Evaluate all metrics on the holdout set:

predictions = search.predict(X_test)

print("Accuracy:          ", round(accuracy_score(y_test, predictions), 4))
print("Balanced accuracy: ", round(balanced_accuracy_score(y_test, predictions), 4))
print("F1 macro:          ", round(f1_score(y_test, predictions, average="macro"), 4))

Inspect `cv_results_`

For multi-metric searches cv_results_ gains one set of columns per metric: mean_test_<metric>, std_test_<metric>, and rank_test_<metric>.

import pandas as pd

results = pd.DataFrame(search.cv_results_)

metric_cols = [
    "mean_test_accuracy",
    "rank_test_accuracy",
    "mean_test_balanced_accuracy",
    "rank_test_balanced_accuracy",
    "mean_test_f1_macro",
    "rank_test_f1_macro",
]
param_cols = [col for col in results.columns if col.startswith("param_")]

print(
    results[metric_cols + param_cols]
    .sort_values("rank_test_balanced_accuracy")
    .head()
)

Find the best configuration for each metric without rerunning the search:

for metric in ["accuracy", "balanced_accuracy", "f1_macro"]:
    best = results.sort_values(f"rank_test_{metric}").iloc[0]
    print(f"\nBest by {metric}:")
    print(f"  score = {best[f'mean_test_{metric}']:.4f}")
    print(f"  params = {best['params']}")

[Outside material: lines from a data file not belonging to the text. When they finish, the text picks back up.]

theorem sendRoutes_ok {s : State} (gone : List Nat) (hs : StateOk s) : StateOk (sendRoutes s gone) := by
  unfold sendRoutes
  repeat' first
    | with_reducible assumption
    | with_reducible apply emit_ok
    | with_reducible apply ite_ok
    | (with_reducible refine foldl_ok ?_ (fun t a ht => ?_))

theorem execLinkListReceive_ok (dev : Nat) (ls : LinkList) {s : State} (hs : StateOk s) : OutOk (execLinkListReceive dev ls s) := by
  unfold execLinkListReceive
  repeat' first
    | with_reducible assumption
    | with_reducible apply next_ok
    | with_reducible apply modFab_ok
    | with_reducible apply emit_ok
    | with_reducible apply excludeDev_ok
    | with_reducible apply hearSerial_ok
    | with_reducible apply sendRoutes_ok
    | with_reducible apply ite_ok
    | (with_reducible refine foldl_ok ?_ (fun t a ht => ?_))

theorem setMaster_ok {s : State} (tm : Nat) (hs : StateOk s) : StateOk (setMaster s tm) := by
  unfold setMaster
  repeat' first
    | with_reducible assumption
    | with_reducible apply modFab_ok
    | with_reducible apply modTime_ok
    | with_reducible apply raiseDev_ok
    | with_reducible apply ite_ok

theorem electMaster_ok {s : State} (refOnly : Bool) (gone : List Nat) (hs : StateOk s) : StateOk (electMaster s refOnly gone) := by
  unfold electMaster
  repeat' first
    | with_reducible assumption
    | with_reducible apply sendRoutes_ok
    | with_reducible apply setMaster_ok
    | with_reducible apply ite_ok
    | (refine pair_ok (by with_reducible assumption) ?_)
    | simp only [mk_same_iff]
    | split

theorem execLeaderElect_ok {s : State} (hs : StateOk s) : OutOk (execLeaderElect s) := by
  unfold execLeaderElect
  repeat' first
    | with_reducible assumption
    | with_reducible apply next_ok
    | with_reducible apply modFab_ok
    | with_reducible apply electMaster_ok
    | with_reducible apply ite_ok

theorem installRoutes_ok {s : State} (rs : List (Nat × Word32)) (ms : List (Nat × BitVec 128)) (hs : StateOk s) : StateOk (installRoutes s rs ms) := by
  unfold installRoutes
  repeat' first
    | with_reducible assumption
    | with_reducible apply modFab_ok

theorem execRoutesInstall_ok (rs : List (Nat × Word32)) (ms : List (Nat × BitVec 128)) (p : TimePlace) {s : State} (hs : StateOk s) : OutOk (execRoutesInstall rs ms p s) := by
  unfold execRoutesInstall
  repeat' first
    | with_reducible assumption
    | with_reducible apply next_ok
    | with_reducible apply modFab_ok
    | with_reducible apply emit_ok
    | with_reducible apply setMaster_ok
    | with_reducible apply installRoutes_ok

theorem execPodUp_ok (members : List Nat) (pt : Word64) {s : State} (hs : StateOk s) : OutOk (execPodUp members pt s) := by
  unfold execPodUp
  repeat' first
    | with_reducible assumption
    | with_reducible apply next_ok
    | with_reducible apply modFab_ok
    | with_reducible apply emit_ok
    | with_reducible apply raiseDev_ok
    | with_reducible apply sendRoutes_ok
    | with_reducible apply ite_ok
    | (with_reducible refine foldl_ok ?_ (fun t a ht => ?_))

theorem execDiscoveryTimeout_ok {s : State} (hs : StateOk s) : OutOk (execDiscoveryTimeout s) := by
  unfold execDiscoveryTimeout
  repeat' first
    | with_reducible assumption
    | with_reducible apply next_ok
    | with_reducible apply raiseDev_ok
    | with_reducible apply ite_ok

theorem execRouteSummaryReceive_ok (pod : Nat) (trunk : Trunk) (devices : List Nat) {s : State} (hs : StateOk s) : OutOk (execRouteSummaryReceive pod trunk devices s) := by
  unfold execRouteSummaryReceive
  repeat' first
    | with_reducible assumption
    | with_reducible apply next_ok
    | with_reducible apply modFab_ok
    | with_reducible apply emit_ok
    | with_reducible apply installRoutes_ok
    | with_reducible apply ite_ok
    | (with_reducible refine foldl_ok ?_ (fun t a ht => ?_))

theorem loseColls_ok {s : State} (dev : Nat) (hs : StateOk s) : StateOk (loseColls s dev) := by
  unfold loseColls
  repeat' first
    | with_reducible assumption
    | with_reducible apply raiseCtx_ok
    | with_reducible apply modColl_ok
    | with_reducible apply endColl_ok
    | with_reducible apply driveColl_ok
    | with_reducible apply ite_ok
    | (with_reducible refine foldl_ok ?_ (fun t a ht => ?_))

theorem loseGroupMember_ok {s : State} (n : Nat) (held : List (Word16 × Word64)) (hs : StateOk s) : StateOk (loseGroupMember s n held) := by
  unfold loseGroupMember
  repeat' first
    | with_reducible assumption
    | with_reducible apply modAtt_ok
    | with_reducible apply emit_ok
    | with_reducible apply ite_ok
    | (refine pair_ok (by with_reducible assumption) ?_)
    | simp only [mk_same_iff]
    | split

theorem haltGroup_ok {s : State} (n : Nat) (hs : StateOk s) : StateOk (haltGroup s n) := by
  unfold haltGroup
  repeat' first
    | with_reducible assumption
    | with_reducible apply modCmt_ok
    | with_reducible apply sendCtl_ok

theorem startRecovery_ok {s : State} (dev : Nat) (groups : List Nat) (hs : StateOk s) : StateOk (startRecovery s dev groups) := by
  unfold startRecovery
  repeat' first
    | with_reducible assumption
    | with_reducible apply modFab_ok
    | with_reducible apply modRel_ok
    | with_reducible apply emit_ok
    | with_reducible apply raiseDev_ok
    | with_reducible apply haltGroup_ok
    | with_reducible apply ite_ok
    | (with_reducible refine foldl_ok ?_ (fun t a ht => ?_))
    | (refine pair_ok (by with_reducible assumption) ?_)
    | simp only
    | split

theorem dropMember_ok {s : State} (dev : Nat) (hs : StateOk s) : StateOk (dropMember s dev) := by
  unfold dropMember
  repeat' first
    | with_reducible assumption
    | with_reducible apply modFab_ok
    | with_reducible apply raiseDev_ok
    | with_reducible apply sendRoutes_ok
    | with_reducible apply electMaster_ok
    | with_reducible apply ite_ok

theorem forget_ok {s : State} (n dev : Nat) (hs : StateOk s) : StateOk (forget s n dev) := by
  unfold forget
  repeat' first
    | with_reducible assumption
    | with_reducible apply modCmt_ok

theorem execMemberLost_ok (loss : Loss) {s : State} (hs : StateOk s) : OutOk (execMemberLost loss s) := by
  unfold execMemberLost
  repeat' first
    | with_reducible assumption
    | with_reducible apply next_ok
    | with_reducible apply raiseDev_ok
    | with_reducible apply loseColls_ok
    | with_reducible apply loseGroupMember_ok
    | with_reducible apply startRecovery_ok
    | with_reducible apply dropMember_ok
    | with_reducible apply forget_ok
    | with_reducible apply ite_ok
    | (with_reducible refine foldl_ok ?_ (fun t a ht => ?_))

theorem execStarterRestoreLanded_ok (n : Nat) (rec_ : CommitRecord) {s : State} (hs : StateOk s) : OutOk (execStarterRestoreLanded n rec_ s) := by
  unfold execStarterRestoreLanded
  repeat' first
    | with_reducible assumption
    | with_reducible apply next_ok
    | with_reducible apply modCmt_ok
    | with_reducible apply modRel_ok
    | with_reducible apply raiseDev_ok
    | with_reducible apply sendResume_ok
    | with_reducible apply ite_ok
    | (with_reducible refine foldl_ok ?_ (fun t a ht => ?_))
    | simp only [mk_same_iff]
    | split
    | (simp only [mk_iff]; refine ⟨?_, ?_, ?_, ?_⟩)
    | with_reducible apply StateOk.memWf
    | with_reducible apply StateOk.hostWf
    | with_reducible apply StateOk.ctxs
    | with_reducible apply StateOk.region
    | with_reducible exact Rising.nil
    | with_reducible apply Rising.tput
    | with_reducible apply Rising.tdel
    | with_reducible apply Rising.filter
    | with_reducible apply Rising.tmap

This is useful when you want to compare what configuration each metric would select after a single search run.

Change the Refit Metric

refit must be set before calling fit — it controls which metric the GA optimizes during the search, not just which score is returned. If you want a different refit metric, run the search again with a different refit value.

For a quick comparison without refitting, you can manually inspect cv_results_ and build a new estimator from the best parameters for any metric:

from sklearn.base import clone

# Best parameters by f1_macro, even though search refitted on balanced_accuracy
best_row = results.sort_values("rank_test_f1_macro").iloc[0]
alt_params = best_row["params"]

alt_model = clone(model).set_params(**alt_params)
alt_model.fit(X_train, y_train)
print("F1-macro selected model accuracy:", accuracy_score(y_test, alt_model.predict(X_test)))

Practical Notes

The refit metric is the only one used to rank candidates during the genetic search. The other metrics are recorded but do not influence selection, crossover, or mutation.
best_estimator_, best_params_, and best_score_ always refer to the refit metric.
Use cv_results_ to inspect tradeoffs after fitting. There is no need to rerun the search to see how different metrics would rank the same candidates.
For regression, use negative scorers: "neg_root_mean_squared_error", "neg_mean_absolute_error". The GA maximizes by default, so these scorers produce correct rankings when used as the refit target.